Problem description: Scan the records below for the line with "meaning answers. -/" and the line with "(40_control.md R108). -/". Repeat those two lines and every line between them exactly, and nothing else.

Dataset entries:
────────────────────────────────────────
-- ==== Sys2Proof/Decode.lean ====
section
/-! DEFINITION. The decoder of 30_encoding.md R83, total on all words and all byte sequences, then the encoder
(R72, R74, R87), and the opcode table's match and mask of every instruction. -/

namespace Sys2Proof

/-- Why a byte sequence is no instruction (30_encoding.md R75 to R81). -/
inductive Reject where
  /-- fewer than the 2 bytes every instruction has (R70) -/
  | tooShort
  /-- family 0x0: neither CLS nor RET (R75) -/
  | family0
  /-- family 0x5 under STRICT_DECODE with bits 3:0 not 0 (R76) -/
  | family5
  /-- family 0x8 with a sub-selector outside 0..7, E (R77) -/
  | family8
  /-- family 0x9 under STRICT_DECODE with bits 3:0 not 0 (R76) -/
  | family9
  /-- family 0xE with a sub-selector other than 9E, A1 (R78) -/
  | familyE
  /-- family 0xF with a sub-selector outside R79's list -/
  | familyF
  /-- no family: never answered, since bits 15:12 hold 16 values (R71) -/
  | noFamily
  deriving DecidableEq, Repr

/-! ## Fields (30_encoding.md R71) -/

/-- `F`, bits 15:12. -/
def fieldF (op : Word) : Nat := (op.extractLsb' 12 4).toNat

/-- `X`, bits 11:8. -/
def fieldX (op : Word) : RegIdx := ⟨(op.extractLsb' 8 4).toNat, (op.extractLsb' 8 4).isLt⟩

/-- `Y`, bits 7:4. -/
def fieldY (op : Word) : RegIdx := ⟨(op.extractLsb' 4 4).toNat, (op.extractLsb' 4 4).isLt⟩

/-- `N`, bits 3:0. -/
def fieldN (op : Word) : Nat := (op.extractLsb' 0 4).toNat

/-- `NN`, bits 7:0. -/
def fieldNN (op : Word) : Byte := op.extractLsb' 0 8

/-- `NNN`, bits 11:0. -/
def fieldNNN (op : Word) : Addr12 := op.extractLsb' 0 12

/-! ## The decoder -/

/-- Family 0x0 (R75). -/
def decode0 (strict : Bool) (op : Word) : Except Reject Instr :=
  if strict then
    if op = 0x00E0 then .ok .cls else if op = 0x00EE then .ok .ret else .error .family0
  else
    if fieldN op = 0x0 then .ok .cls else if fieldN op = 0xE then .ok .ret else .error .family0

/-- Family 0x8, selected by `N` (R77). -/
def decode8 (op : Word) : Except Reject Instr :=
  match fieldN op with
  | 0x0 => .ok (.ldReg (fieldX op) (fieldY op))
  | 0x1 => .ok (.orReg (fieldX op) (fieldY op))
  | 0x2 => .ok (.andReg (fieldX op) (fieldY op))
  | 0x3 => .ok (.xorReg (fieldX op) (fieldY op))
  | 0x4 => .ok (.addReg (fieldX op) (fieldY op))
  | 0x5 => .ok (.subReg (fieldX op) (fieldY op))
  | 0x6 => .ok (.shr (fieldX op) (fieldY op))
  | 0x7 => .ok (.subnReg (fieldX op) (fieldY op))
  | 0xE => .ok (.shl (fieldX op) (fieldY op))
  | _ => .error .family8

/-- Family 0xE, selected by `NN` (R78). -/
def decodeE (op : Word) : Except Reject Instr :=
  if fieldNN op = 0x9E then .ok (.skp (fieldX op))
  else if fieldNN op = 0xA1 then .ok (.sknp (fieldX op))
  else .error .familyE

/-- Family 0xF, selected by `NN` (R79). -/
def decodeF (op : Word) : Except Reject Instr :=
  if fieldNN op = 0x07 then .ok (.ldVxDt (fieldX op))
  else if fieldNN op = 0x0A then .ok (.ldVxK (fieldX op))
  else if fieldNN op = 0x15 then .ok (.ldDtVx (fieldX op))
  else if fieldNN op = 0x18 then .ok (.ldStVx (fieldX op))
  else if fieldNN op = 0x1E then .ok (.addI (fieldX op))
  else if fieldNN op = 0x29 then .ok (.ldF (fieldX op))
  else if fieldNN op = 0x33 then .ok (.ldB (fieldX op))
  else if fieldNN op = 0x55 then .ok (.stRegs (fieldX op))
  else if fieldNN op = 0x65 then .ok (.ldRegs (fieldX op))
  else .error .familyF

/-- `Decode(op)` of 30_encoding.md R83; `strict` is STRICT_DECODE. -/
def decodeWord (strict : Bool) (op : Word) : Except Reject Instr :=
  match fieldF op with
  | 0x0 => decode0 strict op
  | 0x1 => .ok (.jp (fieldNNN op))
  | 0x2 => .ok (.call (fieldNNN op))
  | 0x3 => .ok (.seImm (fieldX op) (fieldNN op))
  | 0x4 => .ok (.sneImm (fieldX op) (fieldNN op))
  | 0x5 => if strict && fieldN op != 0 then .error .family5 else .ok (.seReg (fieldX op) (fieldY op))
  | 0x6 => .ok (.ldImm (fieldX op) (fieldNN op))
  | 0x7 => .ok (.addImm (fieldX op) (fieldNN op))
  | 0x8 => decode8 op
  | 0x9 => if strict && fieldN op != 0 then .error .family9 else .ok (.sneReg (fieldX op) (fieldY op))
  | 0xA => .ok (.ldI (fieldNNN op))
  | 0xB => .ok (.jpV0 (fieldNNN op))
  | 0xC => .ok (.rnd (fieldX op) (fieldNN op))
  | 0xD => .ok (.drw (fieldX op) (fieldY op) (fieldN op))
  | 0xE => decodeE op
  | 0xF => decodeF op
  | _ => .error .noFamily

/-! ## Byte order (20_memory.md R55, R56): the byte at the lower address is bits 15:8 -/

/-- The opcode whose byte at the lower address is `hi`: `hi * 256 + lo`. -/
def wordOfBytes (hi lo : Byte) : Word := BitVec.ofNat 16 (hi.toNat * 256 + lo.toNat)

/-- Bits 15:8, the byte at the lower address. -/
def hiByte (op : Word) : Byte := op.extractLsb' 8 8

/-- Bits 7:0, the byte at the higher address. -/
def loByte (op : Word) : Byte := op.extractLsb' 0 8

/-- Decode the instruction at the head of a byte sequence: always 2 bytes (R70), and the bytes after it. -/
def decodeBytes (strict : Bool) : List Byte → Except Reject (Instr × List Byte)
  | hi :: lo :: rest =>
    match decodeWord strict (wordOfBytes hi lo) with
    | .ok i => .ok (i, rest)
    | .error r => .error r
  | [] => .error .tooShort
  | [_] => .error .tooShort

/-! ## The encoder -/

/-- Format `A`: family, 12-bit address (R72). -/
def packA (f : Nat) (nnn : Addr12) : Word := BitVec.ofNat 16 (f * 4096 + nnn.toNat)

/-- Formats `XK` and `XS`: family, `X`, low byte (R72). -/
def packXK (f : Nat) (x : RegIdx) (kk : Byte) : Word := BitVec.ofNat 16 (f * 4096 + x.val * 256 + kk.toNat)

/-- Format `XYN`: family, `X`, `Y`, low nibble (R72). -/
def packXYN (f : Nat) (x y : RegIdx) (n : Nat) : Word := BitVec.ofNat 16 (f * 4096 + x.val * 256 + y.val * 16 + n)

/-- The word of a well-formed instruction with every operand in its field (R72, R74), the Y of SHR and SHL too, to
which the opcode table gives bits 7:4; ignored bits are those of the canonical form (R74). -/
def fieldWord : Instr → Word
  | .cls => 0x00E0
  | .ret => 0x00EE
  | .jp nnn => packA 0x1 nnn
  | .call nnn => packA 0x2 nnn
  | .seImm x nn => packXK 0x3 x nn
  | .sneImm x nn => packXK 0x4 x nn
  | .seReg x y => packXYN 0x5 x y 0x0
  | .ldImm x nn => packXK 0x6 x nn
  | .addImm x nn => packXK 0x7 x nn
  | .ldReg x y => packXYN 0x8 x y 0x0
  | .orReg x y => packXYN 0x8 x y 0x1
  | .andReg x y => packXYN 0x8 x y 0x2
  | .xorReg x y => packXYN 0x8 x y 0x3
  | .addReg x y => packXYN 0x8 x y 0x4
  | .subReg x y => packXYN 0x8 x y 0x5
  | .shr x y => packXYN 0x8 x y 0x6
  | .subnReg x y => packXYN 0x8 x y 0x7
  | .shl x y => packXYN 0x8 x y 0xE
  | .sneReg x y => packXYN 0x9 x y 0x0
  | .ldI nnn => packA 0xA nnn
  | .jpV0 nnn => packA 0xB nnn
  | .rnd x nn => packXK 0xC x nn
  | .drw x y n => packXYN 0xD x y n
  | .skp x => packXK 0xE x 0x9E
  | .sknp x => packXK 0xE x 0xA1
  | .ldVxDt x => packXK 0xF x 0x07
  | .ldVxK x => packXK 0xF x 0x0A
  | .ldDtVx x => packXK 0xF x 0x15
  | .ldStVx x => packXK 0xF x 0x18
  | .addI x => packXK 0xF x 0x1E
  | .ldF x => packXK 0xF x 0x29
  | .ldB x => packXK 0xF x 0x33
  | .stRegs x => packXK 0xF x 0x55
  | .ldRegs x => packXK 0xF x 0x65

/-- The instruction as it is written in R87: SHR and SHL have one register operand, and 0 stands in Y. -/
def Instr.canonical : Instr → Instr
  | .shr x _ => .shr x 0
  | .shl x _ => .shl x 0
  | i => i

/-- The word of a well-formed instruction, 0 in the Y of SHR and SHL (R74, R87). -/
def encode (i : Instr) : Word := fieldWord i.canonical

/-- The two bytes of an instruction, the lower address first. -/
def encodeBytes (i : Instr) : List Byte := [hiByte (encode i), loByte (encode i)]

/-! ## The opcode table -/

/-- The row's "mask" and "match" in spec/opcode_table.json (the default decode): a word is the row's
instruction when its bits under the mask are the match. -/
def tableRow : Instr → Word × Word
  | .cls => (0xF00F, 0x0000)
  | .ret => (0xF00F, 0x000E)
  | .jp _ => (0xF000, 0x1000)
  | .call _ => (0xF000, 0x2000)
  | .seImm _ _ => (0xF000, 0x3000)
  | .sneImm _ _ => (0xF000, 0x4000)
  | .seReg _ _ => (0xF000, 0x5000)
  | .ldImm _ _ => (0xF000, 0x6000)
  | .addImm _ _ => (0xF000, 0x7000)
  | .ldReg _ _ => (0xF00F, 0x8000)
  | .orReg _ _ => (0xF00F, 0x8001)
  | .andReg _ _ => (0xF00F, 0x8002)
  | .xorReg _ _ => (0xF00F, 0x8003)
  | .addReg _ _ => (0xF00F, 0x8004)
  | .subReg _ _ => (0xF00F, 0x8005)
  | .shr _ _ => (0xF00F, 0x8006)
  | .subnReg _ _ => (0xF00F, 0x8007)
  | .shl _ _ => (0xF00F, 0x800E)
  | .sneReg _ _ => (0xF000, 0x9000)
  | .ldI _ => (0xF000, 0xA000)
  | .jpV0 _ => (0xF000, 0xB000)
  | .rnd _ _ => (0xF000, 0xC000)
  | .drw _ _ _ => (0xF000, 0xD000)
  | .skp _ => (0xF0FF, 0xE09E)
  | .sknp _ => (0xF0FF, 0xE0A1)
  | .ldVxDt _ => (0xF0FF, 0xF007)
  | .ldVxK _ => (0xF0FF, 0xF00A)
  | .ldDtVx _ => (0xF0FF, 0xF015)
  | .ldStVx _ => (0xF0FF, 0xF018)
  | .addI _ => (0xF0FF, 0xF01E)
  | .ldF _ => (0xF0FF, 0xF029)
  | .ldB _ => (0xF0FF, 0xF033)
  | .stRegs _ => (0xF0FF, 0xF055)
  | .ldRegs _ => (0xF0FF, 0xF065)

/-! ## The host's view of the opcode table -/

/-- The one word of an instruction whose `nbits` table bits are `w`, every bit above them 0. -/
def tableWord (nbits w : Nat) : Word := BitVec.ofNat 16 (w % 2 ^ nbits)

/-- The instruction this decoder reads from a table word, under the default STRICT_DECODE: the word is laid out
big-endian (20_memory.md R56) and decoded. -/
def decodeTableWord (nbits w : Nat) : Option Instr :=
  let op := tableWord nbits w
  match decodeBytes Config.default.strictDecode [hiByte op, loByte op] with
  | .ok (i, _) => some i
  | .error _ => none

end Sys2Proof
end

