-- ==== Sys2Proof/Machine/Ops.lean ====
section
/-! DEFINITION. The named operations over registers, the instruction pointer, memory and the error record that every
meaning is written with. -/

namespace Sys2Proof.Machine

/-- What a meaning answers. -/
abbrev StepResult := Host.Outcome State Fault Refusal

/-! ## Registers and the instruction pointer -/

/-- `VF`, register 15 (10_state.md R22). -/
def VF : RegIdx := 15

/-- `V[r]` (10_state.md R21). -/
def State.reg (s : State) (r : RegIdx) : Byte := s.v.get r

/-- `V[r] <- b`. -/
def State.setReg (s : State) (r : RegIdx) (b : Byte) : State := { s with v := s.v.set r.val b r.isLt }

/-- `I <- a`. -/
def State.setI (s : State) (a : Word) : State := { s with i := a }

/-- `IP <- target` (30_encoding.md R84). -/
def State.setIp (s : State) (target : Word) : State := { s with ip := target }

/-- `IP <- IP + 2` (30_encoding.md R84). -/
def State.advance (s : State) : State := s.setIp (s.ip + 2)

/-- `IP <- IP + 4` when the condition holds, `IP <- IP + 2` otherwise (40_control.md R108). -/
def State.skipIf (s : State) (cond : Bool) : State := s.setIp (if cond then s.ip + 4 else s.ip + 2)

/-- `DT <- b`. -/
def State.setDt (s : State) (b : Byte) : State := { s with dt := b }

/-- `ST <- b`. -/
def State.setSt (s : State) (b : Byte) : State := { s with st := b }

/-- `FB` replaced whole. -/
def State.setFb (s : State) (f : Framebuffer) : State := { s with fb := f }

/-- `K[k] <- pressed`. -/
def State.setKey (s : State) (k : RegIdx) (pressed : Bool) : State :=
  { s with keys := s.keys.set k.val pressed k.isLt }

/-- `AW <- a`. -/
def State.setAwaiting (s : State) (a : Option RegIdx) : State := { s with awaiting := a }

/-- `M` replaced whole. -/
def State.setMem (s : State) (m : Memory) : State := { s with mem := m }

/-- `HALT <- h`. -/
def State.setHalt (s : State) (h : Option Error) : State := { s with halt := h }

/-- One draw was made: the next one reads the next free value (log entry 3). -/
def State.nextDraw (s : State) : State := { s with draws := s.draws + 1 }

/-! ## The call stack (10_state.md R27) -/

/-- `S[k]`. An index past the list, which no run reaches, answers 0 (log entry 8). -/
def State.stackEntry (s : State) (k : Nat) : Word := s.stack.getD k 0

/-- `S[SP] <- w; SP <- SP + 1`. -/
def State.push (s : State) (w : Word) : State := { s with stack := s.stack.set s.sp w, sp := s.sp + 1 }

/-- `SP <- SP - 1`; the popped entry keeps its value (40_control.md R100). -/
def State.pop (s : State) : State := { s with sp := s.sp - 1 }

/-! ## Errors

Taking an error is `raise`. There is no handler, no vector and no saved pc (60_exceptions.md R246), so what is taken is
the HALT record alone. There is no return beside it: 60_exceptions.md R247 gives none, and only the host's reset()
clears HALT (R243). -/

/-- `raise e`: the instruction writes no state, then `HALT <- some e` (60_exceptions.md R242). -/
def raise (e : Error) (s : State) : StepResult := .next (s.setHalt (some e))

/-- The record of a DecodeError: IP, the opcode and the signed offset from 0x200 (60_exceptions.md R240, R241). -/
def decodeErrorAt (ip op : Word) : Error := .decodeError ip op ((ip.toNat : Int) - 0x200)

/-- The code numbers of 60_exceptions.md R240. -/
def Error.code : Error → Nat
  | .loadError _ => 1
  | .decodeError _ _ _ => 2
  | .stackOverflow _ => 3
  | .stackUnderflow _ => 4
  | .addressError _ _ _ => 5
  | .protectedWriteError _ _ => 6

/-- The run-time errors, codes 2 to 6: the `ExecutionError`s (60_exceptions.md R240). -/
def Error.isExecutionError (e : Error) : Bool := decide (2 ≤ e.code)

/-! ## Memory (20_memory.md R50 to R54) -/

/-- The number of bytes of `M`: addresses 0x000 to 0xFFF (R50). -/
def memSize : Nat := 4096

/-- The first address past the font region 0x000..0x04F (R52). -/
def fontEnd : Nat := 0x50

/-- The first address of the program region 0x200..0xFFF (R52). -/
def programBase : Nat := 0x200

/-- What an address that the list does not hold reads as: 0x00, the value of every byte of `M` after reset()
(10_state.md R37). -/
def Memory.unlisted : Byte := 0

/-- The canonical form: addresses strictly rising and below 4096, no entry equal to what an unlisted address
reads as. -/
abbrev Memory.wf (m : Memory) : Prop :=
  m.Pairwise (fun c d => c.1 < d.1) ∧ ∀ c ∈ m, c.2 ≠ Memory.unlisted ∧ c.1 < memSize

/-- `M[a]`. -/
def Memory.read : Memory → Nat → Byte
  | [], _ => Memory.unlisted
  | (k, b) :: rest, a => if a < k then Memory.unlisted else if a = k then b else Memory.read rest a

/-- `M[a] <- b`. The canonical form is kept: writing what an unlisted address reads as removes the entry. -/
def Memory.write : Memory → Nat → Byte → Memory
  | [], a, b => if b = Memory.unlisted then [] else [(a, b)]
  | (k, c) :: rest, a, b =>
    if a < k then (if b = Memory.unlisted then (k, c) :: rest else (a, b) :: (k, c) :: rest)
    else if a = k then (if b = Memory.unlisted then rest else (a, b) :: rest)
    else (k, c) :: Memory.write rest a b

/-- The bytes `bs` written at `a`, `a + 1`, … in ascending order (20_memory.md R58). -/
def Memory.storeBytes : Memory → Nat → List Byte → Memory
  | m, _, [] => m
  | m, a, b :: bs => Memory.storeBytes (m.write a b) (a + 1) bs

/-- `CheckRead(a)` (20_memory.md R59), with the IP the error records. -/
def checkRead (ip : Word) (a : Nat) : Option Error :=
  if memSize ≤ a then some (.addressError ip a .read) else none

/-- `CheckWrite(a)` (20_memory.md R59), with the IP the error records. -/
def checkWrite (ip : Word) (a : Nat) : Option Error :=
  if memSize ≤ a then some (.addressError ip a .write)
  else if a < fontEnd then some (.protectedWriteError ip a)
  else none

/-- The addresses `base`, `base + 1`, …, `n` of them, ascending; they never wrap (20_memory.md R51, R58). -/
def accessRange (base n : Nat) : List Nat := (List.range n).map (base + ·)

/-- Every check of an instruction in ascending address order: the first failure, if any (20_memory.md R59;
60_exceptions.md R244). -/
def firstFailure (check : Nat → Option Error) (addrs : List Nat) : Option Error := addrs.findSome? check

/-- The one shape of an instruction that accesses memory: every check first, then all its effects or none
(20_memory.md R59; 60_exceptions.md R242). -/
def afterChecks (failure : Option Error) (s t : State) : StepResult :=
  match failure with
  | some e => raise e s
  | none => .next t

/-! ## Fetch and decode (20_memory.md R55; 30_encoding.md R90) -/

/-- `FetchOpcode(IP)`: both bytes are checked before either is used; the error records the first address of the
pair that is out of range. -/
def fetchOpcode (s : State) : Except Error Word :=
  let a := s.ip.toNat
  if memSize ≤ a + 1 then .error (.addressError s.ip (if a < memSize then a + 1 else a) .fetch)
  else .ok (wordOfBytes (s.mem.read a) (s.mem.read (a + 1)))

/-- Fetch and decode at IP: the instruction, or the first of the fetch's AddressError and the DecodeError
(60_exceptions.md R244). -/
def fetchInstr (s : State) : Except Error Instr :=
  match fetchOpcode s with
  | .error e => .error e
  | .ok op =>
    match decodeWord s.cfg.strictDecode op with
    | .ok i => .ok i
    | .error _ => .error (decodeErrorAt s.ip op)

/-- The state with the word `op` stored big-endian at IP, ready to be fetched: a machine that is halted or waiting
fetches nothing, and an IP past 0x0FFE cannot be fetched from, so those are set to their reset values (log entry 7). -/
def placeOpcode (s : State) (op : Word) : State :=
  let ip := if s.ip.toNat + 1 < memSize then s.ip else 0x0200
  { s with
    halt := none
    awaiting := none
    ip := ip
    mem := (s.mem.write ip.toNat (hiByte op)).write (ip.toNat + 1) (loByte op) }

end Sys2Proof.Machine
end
────────────────────────────────────────
Result of this exercise:
/-- What a meaning answers. -/
abbrev StepResult := Host.Outcome State Fault Refusal

/-! ## Registers and the instruction pointer -/

/-- `VF`, register 15 (10_state.md R22). -/
def VF : RegIdx := 15

/-- `V[r]` (10_state.md R21). -/
def State.reg (s : State) (r : RegIdx) : Byte := s.v.get r

/-- `V[r] <- b`. -/
def State.setReg (s : State) (r : RegIdx) (b : Byte) : State := { s with v := s.v.set r.val b r.isLt }

/-- `I <- a`. -/
def State.setI (s : State) (a : Word) : State := { s with i := a }

/-- `IP <- target` (30_encoding.md R84). -/
def State.setIp (s : State) (target : Word) : State := { s with ip := target }

/-- `IP <- IP + 2` (30_encoding.md R84). -/
def State.advance (s : State) : State := s.setIp (s.ip + 2)

/-- `IP <- IP + 4` when the condition holds, `IP <- IP + 2` otherwise (40_control.md R108). -/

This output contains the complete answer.